Que os consumidores estão em franco amadurecimento, é um fato, seja por discernimento próprio, seja por uma crescente de normatizações que escancaram problemas, veja o exemplo do lixo e a lei de resíduos sólidos, ao mesmo tempo que exaltam qualidades, veja o exemplo das Indicações Geográficas[1].
A ideia jurídica e filosófica de consumo consciente é baseada na noção de que os consumidores têm responsabilidade em relação aos impactos ambientais, sociais e econômicos de suas escolhas de consumo. Isso significa que os consumidores devem ser informados e ativamente informarem-se sobre os produtos que estão comprando, bem como sobre as condições em que eles são produzidos, a fim de tomar decisões conscientes e éticas.
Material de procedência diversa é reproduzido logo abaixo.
-- ==== Sys2Proof/Machine/Discovery.lean ====
section
/-! DEFINITION. The stair hello, LLDP and discovery: R133 to R138, R410 to R413, with the penalties of R446 that follow from them. -/

namespace Sys2Proof.Machine

/-! ### Health penalties (R446) -/

/-- A penalty of physical port `p`, kept for the 60 s in which it counts. -/
def State.penalty (s : State) (p n : Nat) : State :=
  let h := Sparse.get Health.fresh s.rel.health p
  let recent := h.penalties.filter fun x => decide (s.now < x.1 + 60000000000)
  { s with rel := { s.rel with health := Sparse.set s.rel.health p { h with penalties := (s.now, n) :: recent } } }

/-! ### HELLO (R133 to R137) -/

/-- Code of a discovery state in HELLO byte 11. -/
def Disc.hello : Disc → Nat
  | .accepted => 1
  | .held => 2
  | _ => 0

/-- The 48-byte payload of a HELLO on logical port `l` (R134). -/
def State.helloPayload (s : State) (pl : Plan) (l : Nat) : List Byte :=
  let r := s.portRec (l / 4)
  let x := s.sub l
  let g := if r.role = roleGallery then r.group else r.uplink
  [1, 2, byte pl.hall, byte pl.rail, byte pl.plane, byte pl.spine, 0x03, 0xFF] ++ natBe 2 (l / 4) ++ [byte g, byte x.disc.hello]
    ++ natBe 4 pl.seq ++ natBe 8 Config.packageSerial.toNat ++ natBe 8 (if x.heard then x.nbr.serial else 0)
    ++ natBe 2 (if x.heard then x.nbr.port else 0) ++ natBe 2 1000 ++ zeros 12

/-- HELLO_SEND on logical port `l`: UP, of role DOWN or GALLERY, with a plan active (R133, R135). -/
def helloSend (l : Nat) (s : State) : State :=
  match s.boot.plan with
  | none => s
  | some pl =>
    let role := s.role (l / 4)
    if s.isUp l = false ∨ (role ≠ roleDown ∧ role ≠ roleGallery) ∨ s.power.stopped then s
    else
      let x := s.sub l
      let port := s.rd SWP_PARSE_CFG.hjt_port (swpPage (pipeOfPort (l / 4)))
      let u := hjtFrame allNodes (s.fabricAddr (s.ownFea 0)) 6 255 port { Hjt.zero tHello with seq := x.helloSeq }
        (s.helloPayload pl l)
      (s.setSub l { x with helloSeq := (x.helloSeq + 1) % 2 ^ 32 }).sendOn l 6 (patch u 0 (natBe 6 macHello)) true

/-- A HELLO payload carries role 1 or 2 and no reserved value (R134, R135). Which values beside the reserved bytes are reserved the spec does
not list: a version, a leaf, a port, a state and an interval outside what R134 gives them are taken so; the other fields stand as they come
(DESIGN CHOICE, notes/assumptions/76.md). -/
def helloOk (p : List Byte) : Bool :=
  beAt p 0 1 == 1 && (beAt p 1 1 == 1 || beAt p 1 1 == 2) && decide (beAt p 6 2 ≤ 0x3FF) && decide (beAt p 8 2 ≤ 511)
    && decide (beAt p 11 1 ≤ 2) && decide (100 ≤ beAt p 34 2) && decide (beAt p 34 2 ≤ 1000) && beAt p 36 12 == 0

/-- The neighbour a payload shows. -/
def helloNeighbour (p : List Byte) : Neighbour :=
  ⟨beAt p 1 1, beAt p 2 1, beAt p 3 1, beAt p 4 1, beAt p 5 1, beAt p 6 2, beAt p 8 2, beAt p 10 1, beAt p 16 8⟩

/-- HELLO_RECEIVE: a valid HELLO on logical port `l` (R135 to R137). A changed serial returns the sub-port to UNACCEPTED, to be
compared again, and ends an acceptance by command (R412), be it after a silence; its frames stay queued. -/
def State.helloReceive (s : State) (l : Nat) (u : List Byte) : State :=
  let p := hjtPayload u
  let x := s.sub l
  let n := helloNeighbour p
  let names := beAt p 24 8 == Config.packageSerial.toNat && beAt p 32 2 == l / 4
  let changed := x.nbr.serial != n.serial
  let y := { x with nbrMac := ethSrc u, nbr := n, heard := true, nbrSeq := (Hjt.decode u).seq, twoWay := x.twoWay || names,
                    disc := if changed && decide (x.disc ≠ .notUp) then .unaccepted else x.disc,
                    holdReason := if changed then 0 else x.holdReason, byCommand := x.byCommand && !changed }
  s.setSub l y

/-- CTL die events, in the order of R417 (R455). -/
def evHeld : Nat := 0x80
def evAccepted : Nat := 0x81
def evNeighbourLost : Nat := 0x82
def evCablingSwap : Nat := 0x83

/-- NEIGHBOUR_LIVENESS_TIMEOUT: 5 ms without a HELLO that keeps the two-way neighbour, or with `silent` without any valid HELLO
(R135, R413). After that silence HELLOs say again that none was heard (DESIGN CHOICE, notes/assumptions/76.md). -/
def neighbourLivenessTimeout (l : Nat) (silent : Bool) (s : State) : State :=
  let x := s.sub l
  let y := if silent then { x with heard := false } else x
  if x.twoWay = false then s.setSub l y
  else
    let z := { y with twoWay := false, disc := if x.disc = .notUp then .notUp else .unaccepted, holdReason := 0 }
    let s := ((s.setSub l z).count (ctlDiePage (l / 512)) evNeighbourLost).penalty (l / 4) 100
    s.flushPort l 0x1B

/-! ### Comparison (R410) -/

/-- A neighbour identity as CTL_DISC_NEIGHBOUR packs it. -/
def Neighbour.word (n : Neighbour) : Nat :=
  n.role % 256 * 2 ^ 56 + n.hall % 256 * 2 ^ 48 + n.rail % 256 * 2 ^ 40 + n.plane % 256 * 2 ^ 32 + n.spine % 256 * 2 ^ 24
    + n.leaf % 1024 * 2 ^ 14 + n.port % 512 * 2 ^ 5 + n.gou % 8 * 2 ^ 2

/-- ACCEPTED sub-ports other than `l` that satisfy `f`. -/
def State.acceptedCount (s : State) (l : Nat) (f : Nat → SubPort → Bool) : Nat :=
  (s.subs.filter fun e => e.1 != l && decide (e.2.disc = .accepted) && f e.1 e.2).length

/-- Reason code of the first failing check, 0 for none (R410). -/
def State.discoveryReason (s : State) (pl : Plan) (l : Nat) : Nat :=
  let r := s.portRec (l / 4)
  let n := (s.sub l).nbr
  if r.role = roleDown then
    if n.role ≠ 1 then 1
    else if n.hall ≠ pl.hall ∨ n.rail ≠ pl.rail then 2
    else if n.leaf ≠ r.leaf then 3
    else if r.serial ≠ 0 ∧ n.serial ≠ r.serial then 4
    else if (s.leafPorts r.leaf).length ≤ s.acceptedCount l fun k x => s.role (k / 4) == roleDown && x.nbr.leaf == r.leaf then 5
    else 0
  else
    if n.role ≠ 2 then 1
    else if n.rail ≠ pl.rail ∨ groupHall pl.n pl.hall r.group ≠ some n.hall then 2
    else if n.plane ≠ pl.plane ∨ n.spine ≠ pl.spine ∨ n.gou ≠ r.group then 3
    else if r.serial ≠ 0 ∧ n.serial ≠ r.serial then 4
    else if (groupPorts pl r.group).length ≤ s.acceptedCount l fun k x =>
      s.role (k / 4) == roleGallery && x.nbr.gou == r.group then 5
    else 0

/-- The sub-port becomes ACCEPTED, with its cabling swap noted. -/
def State.accept (s : State) (l : Nat) : State :=
  let r := s.portRec (l / 4)
  let x := s.sub l
  let swap := if r.role = roleDown then x.nbr.gou != r.uplink else x.nbr.port != r.peer
  let a := ctlDiePage (l / 512)
  let s := (s.setSub l { x with disc := .accepted, holdReason := 0, cablingSwap := swap }).count a evAccepted
  s.iff swap fun s => (s.count a evCablingSwap).irq a 5

/-- DISCOVERY_COMPARE: firmware compares the two-way neighbour of logical port `l` with the plan (R410). An acceptance by command
that still stands keeps the sub-port ACCEPTED (R412). -/
def discoveryCompare (l : Nat) (s : State) : State :=
  match s.boot.plan with
  | none => s
  | some pl =>
    let x := s.sub l
    let role := s.role (l / 4)
    if s.isUp l = false ∨ x.twoWay = false ∨ x.disc ≠ .unaccepted ∨ s.boot.cores = 0 ∨ (role ≠ roleDown ∧ role ≠ roleGallery)
    then s
    else
      let why := if x.byCommand then 0 else s.discoveryReason pl l
      if why = 0 then s.accept l
      else
        let a := ctlDiePage (l / 512)
        let s := ((s.setSub l { x with disc := .held, holdReason := why }).count a evHeld).irq a 4
        s.alarm 0x0012 2 a (l / 4) x.nbr.word

/-- PORT_ACCEPT of physical port `p`: every HELD sub-port becomes ACCEPTED by command (R412); none HELD is NOT_FOUND (R415). -/
def State.portAccept (s : State) (p : Nat) : Nat × State :=
  let ls := [4 * p, 4 * p + 1, 4 * p + 2, 4 * p + 3].filter fun l => decide ((s.sub l).disc = .held)
  if ls = [] then (stNotFound, s)
  else (stOk, s.each ls fun l s =>
    (s.setSub l { s.sub l with disc := .accepted, holdReason := 0, byCommand := true }).count (ctlDiePage (l / 512)) evAccepted)

/-! ### LLDP (R138) -/

/-- A TLV of IEEE Std 802.1AB: 7-bit type, 9-bit length. -/
def tlv (t : Nat) (v : List Byte) : List Byte := natBe 2 (t * 512 + v.length % 512) ++ v

/-- Text as bytes. -/
def textBytes (t : String) : List Byte := t.toList.map fun c => byte c.toNat

/-- The LLDPDU of logical port `l` with a time to live (R138). The interface number, which the spec does not give, is 0 (DESIGN CHOICE,
notes/assumptions/76.md). -/
def State.lldpdu (s : State) (l ttl : Nat) : List Byte :=
  let id := s.boot.copy.identity
  let (h, r, k) := match s.boot.plan with
    | none => (0, 0, 0)
    | some pl => (pl.hall, pl.rail, pl.spine)
  let desc := "Hall " ++ toString h ++ " rail " ++ toString r ++ " spine " ++ toString k ++ " port " ++ toString (l / 4)
  tlv 1 (4 :: natBe 6 id.macBase) ++ tlv 2 (3 :: natBe 6 (s.portMac l)) ++ tlv 3 (natBe 2 ttl) ++ tlv 4 (textBytes desc)
    ++ tlv 5 id.sysName ++ tlv 8 ([17, 2] ++ natBe 16 (id.mgtAddrs.getD 0 0) ++ [2] ++ zeros 4 ++ [0]) ++ tlv 0 []

/-- An LLDP frame is queued on logical port `l`, in TC6 as HELLO is, for which the spec names no class (DESIGN CHOICE,
notes/assumptions/76.md). -/
def State.lldpOut (s : State) (l ttl : Nat) : State := s.sendOn l 6 (ethHdr macLldp 0 0x88CC ++ s.lldpdu l ttl) false

/-- LLDP_SEND on logical port `l`: by firmware, on an UP sub-port of role DOWN or GALLERY. -/
def lldpSend (l : Nat) (s : State) : State :=
  let role := s.role (l / 4)
  if s.isUp l = false ∨ (role ≠ roleDown ∧ role ≠ roleGallery) ∨ s.boot.cores = 0 ∨ s.power.stopped then s else s.lldpOut l 120

/-- LLDP_RECEIVE: the LLDPDU is kept, cut at 1,500 bytes, Ethernet padding with it (DESIGN CHOICE, notes/assumptions/76.md). -/
def State.lldpReceive (s : State) (l : Nat) (u : List Byte) : State :=
  let b := u.drop 14
  if s.boot.cores = 0 then s
  else s.setSub l { s.sub l with lldp := b.take 1500, lldpTruncated := decide (1500 < b.length) }

end Sys2Proof.Machine
end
As legislações relacionadas ao consumo consciente – no Brasil podemos citar, por exemplo, o Código de Defesa do Consumidor e a Lei 13.186/2015 – geralmente se concentram em garantir que os consumidores tenham acesso a informações claras e precisas sobre os produtos, incluindo dados sobre ingredientes, origem, impacto ambiental e social, e segurança. Além disso, também exigem que os fabricantes e varejistas assumam responsabilidade pelos impactos de seus produtos ao longo de toda a cadeia de produção.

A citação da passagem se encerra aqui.